[[ Stored data open ]]

/-- An accepted command moves the block as `Moves` says. -/
theorem exec_idle_moves {s t : State} {i : Instr} {rest : List PortWord} (hp : s.phase = .idle)
    (hw : decodePort s.port = .instr i rest) (h : exec i (s.withPort rest) = .next t) : Moves s t := by
  have busy := exec_busCycle_refused (s.withPort rest) (by simp [hp, InWriteCycle]) (by simp [hp])
  cases i with
  | init =>
    rw [exec_init] at h
    obtain ⟨hok, hf, -, hc, -, rfl⟩ := accept_next h
    exact .acceptsInit rest hok hf hp hc hw
  | waitReady =>
    rw [exec_waitReady] at h
    obtain ⟨hok, hf, -, hc, hi, rfl⟩ := accept_next h
    exact .acceptsWait rest hok hf hp hc (hi rfl) hw
  | send f bytes =>
    rw [exec_send] at h
    obtain ⟨hok, hf, -, hc, hi, rfl⟩ := accept_next h
    cases bytes with
    | nil => exact .acceptsEmpty rest f hok hf hp hc (hi rfl) hw
    | cons b bs => exact .acceptsSend rest f b bs hok hf hp hc (hi rfl) (.inl hw)
  | sendSingle f b =>
    rw [exec_sendSingle] at h
    obtain ⟨hok, hf, -, hc, hi, rfl⟩ := accept_next h
    exact .acceptsSend rest f b [] hok hf hp hc (hi rfl) (.inr ⟨rfl, .inl hw⟩)
  | clear =>
    rw [exec_clear] at h
    obtain ⟨hok, hf, -, hc, hi, rfl⟩ := accept_next h
    exact .acceptsSend rest true _ [] hok hf hp hc (hi rfl) (.inr ⟨rfl, .inr ⟨rfl, rfl, hw⟩⟩)
  | irWrite => rw [busy.1] at h; cases h
  | drWrite => rw [busy.2.1] at h; cases h
  | busyRead => rw [busy.2.2] at h; cases h

/-- In the fault state no instruction runs (60_exceptions.md R195). -/
theorem exec_fault_ne_next {s t : State} (hp : s.phase = .fault) (i : Instr) : exec i s ≠ .next t := by
  have no : ∀ needs k, accept needs k s ≠ .next t := fun needs k h => by
    have := (accept_next h).2.2.1; rw [hp] at this; cases this
  have busy := exec_busCycle_refused s (by simp [hp, InWriteCycle]) (by simp [hp])
  cases i with
  | init => exact no _ _
  | waitReady => exact no _ _
  | send f bytes => exact no _ _
  | sendSingle f b => exact no _ _
  | clear => exact no _ _
  | irWrite => rw [busy.1]; simp
  | drWrite => rw [busy.2.1]; simp
  | busyRead => rw [busy.2.2]; simp

theorem step_fault {s : State} (hp : s.phase = .fault) :
    step s = match decodePort s.port with
      | .instr i rest => exec i (s.withPort rest)
      | .incomplete | .rejected _ => .fault (.stopped s.fault) := by
  unfold step fetch fetchInFault; rw [hp]; dsimp only
  cases decodePort s.port <;> rfl

/-- A sample goes one of three ways (41_wait_ready.md R124, R130). -/
theorem takeSample_moves {s : State} {p : PinId} (hp : s.phase = .waitBusy .wb4) (hb : bfPin s.handle = some p)
    (hm : s.modeOf p = .input) : Moves s (takeSample (s.nextLevel p) (s.afterRead p)) := by
  have hpa : pollsAfterSample (s.afterRead p) = pollsAfterSample s := rfl
  have hl' : (s.afterRead p).params = s.params := rfl
  unfold takeSample
  cases hv : s.nextLevel p with
  | false => simpa [sampleTimesOut, hpa] using Moves.wb4Ready p hp hb hm hv
  | true =>
    by_cases hl : s.params.pollLimit = some (pollsAfterSample s)
    · simpa [sampleTimesOut, hpa, hl', hl] using Moves.wb4TimesOut p hp hb hm hv hl
    · have e : State.goto (.waitBusy .wb4) ((s.afterRead p).withSample true (pollsAfterSample s) false) =
          (s.afterRead p).withSample true (pollsAfterSample s) false := by
        simp [State.goto, State.withSample, hp]
      simpa [sampleTimesOut, hpa, hl', hl, e] using Moves.wb4Busy p hp hb hm hv hl

/-- The end of a handshake goes one of the three ways of 10_state.md R20. -/
theorem afterHandshake_moves {s : State} (hp : s.phase = .waitBusy .wb6) (hd : s.configWillFail = false) :
    Moves s (afterHandshake (s.afterConfig (dataSet s.handle) .output .none .off)) := by
  have hc : (s.afterConfig (dataSet s.handle) .output .none .off).cmd = s.cmd := rfl
  unfold afterHandshake
  cases ht : (s.afterConfig (dataSet s.handle) .output .none .off).timedOut with
  | true => exact .wb6TimedOut hp ht hd
  | false =>
    cases h : s.cmd <;> rw [hc, h]
    · exact .wb6Done hp ht (.inr h) hd
    · exact .wb6Byte hp ht (.inl h) hd
    · exact .wb6Done hp ht (.inl h) hd
    · exact .wb6Byte hp ht (.inr h) hd

/-- A step that answers a next state goes one of the ways of `Moves`. -/
theorem step_moves {s t : State} (h : step s = .next t) : Moves s t := by
  cases hp : s.phase with
  | idle =>
    by_cases hc : s.cmd = .none
    · rw [step_idle hp hc] at h
      cases hd : decodePort s.port with
      | instr i rest => rw [hd] at h; exact exec_idle_moves hp hd h
      | incomplete => rw [hd] at h; cases h; exact .waits hp hc hd
      | rejected why => rw [hd] at h; cases h
    · rw [step_between hp hc] at h
      cases h
      cases hq : s.queue with
      | nil => rw [beginByte_nil hq]; exact .nothingLeft hp hc hq
      | cons b bs => rw [beginByte_cons hq]; exact .nextByte b bs hp hc hq
  | config c =>
    rw [step_config hp] at h
    cases c with
    | cf0 =>
      simp only [configStep, Host.Outcome.next.injEq] at h
      split at h <;> subst h
      · exact .widthOk hp ‹_›
      · exact .widthBad hp ‹_›
    | cf1 =>
      rcases pinConfig_next h with ⟨hd, rfl⟩ | ⟨hd, rfl⟩
      · exact .dataFailed _ (by simp) hp hd
      · exact .dataConfigured hp hd
    | cf2 =>
      simp only [configStep] at h
      rcases pinConfig_next h with ⟨hd, rfl⟩ | ⟨hd, rfl⟩
      · exact .ctrlFailed hp hd
      · exact .ctrlConfigured hp hd
  | waitBusy b =>
    rw [step_waitBusy hp] at h
    cases b with
    | wb0 =>
      rcases pinConfig_next h with ⟨hd, rfl⟩ | ⟨hd, rfl⟩
      · exact .dataFailed _ (by simp) hp hd
      · exact .wb0 hp hd
    | wb1 => obtain ⟨hm, rfl⟩ := pinWrite_next h; exact .wb1 hp hm
    | wb2 => obtain ⟨hm, rfl⟩ := pinWrite_next h; exact .wb2 hp hm
    | wb3 => simp only [busyReadStep] at h; obtain ⟨hm, rfl⟩ := pinWrite_next h; exact .wb3 hp hm
    | wb4 =>
      simp only [busyReadStep] at h
      split at h
      next p hb => obtain ⟨hm, rfl⟩ := pinRead_next h; exact takeSample_moves hp hb hm
      · cases h
    | wb5 => obtain ⟨hm, rfl⟩ := pinWrite_next h; exact .wb5 hp hm
    | wb6 =>
      rcases pinConfig_next h with ⟨hd, rfl⟩ | ⟨hd, rfl⟩
      · exact .dataFailed _ (by simp) hp hd
      · exact afterHandshake_moves hp hd
  | addressPhase a =>
    rw [step_writeCycle (by rw [hp]; trivial)] at h
    cases a <;> simp only [writeCycleStep, hp] at h <;> obtain ⟨hm, rfl⟩ := pinWrite_next h
    · exact .ap0 hp hm
    · exact .ap1 hp hm
  | dataDrive =>
    rw [step_writeCycle (by rw [hp]; trivial)] at h
    simp only [writeCycleStep, hp] at h
    obtain ⟨hS, hC, rfl⟩ := pinSetClear_next h
    exact .dd0 hp hS hC
  | strobe a =>
    rw [step_writeCycle (by rw [hp]; trivial)] at h
    cases a <;> simp only [writeCycleStep, hp] at h <;> obtain ⟨hm, rfl⟩ := pinWrite_next h
    · exact .st0 hp hm
    · by_cases hq : s.queue = []
      · rw [endByte_nil (s := s.afterWrite s.handle.enPin false) hq]; exact .st1Done hp hm hq
      · rw [endByte_of_ne (s := s.afterWrite s.handle.enPin false) hq]; exact .st1More hp hm hq
  | fault =>
    rw [step_fault hp] at h
    cases hd : decodePort s.port with
    | instr i rest => rw [hd] at h; exact absurd h (exec_fault_ne_next (s := s.withPort rest) hp i)
    | incomplete => rw [hd] at h; cases h
    | rejected why => rw [hd] at h; cases h

end Sys2Proof.Machine
end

[[ Stored data closed ]]

If a line comes after the one with "s.phase = .idle)", leave it out; reproduce exactly every line of the material from the first up to and including that one.

/-- An accepted command moves the block as `Moves` says. -/
theorem exec_idle_moves {s t : State} {i : Instr} {rest : List PortWord} (hp : s.phase = .idle)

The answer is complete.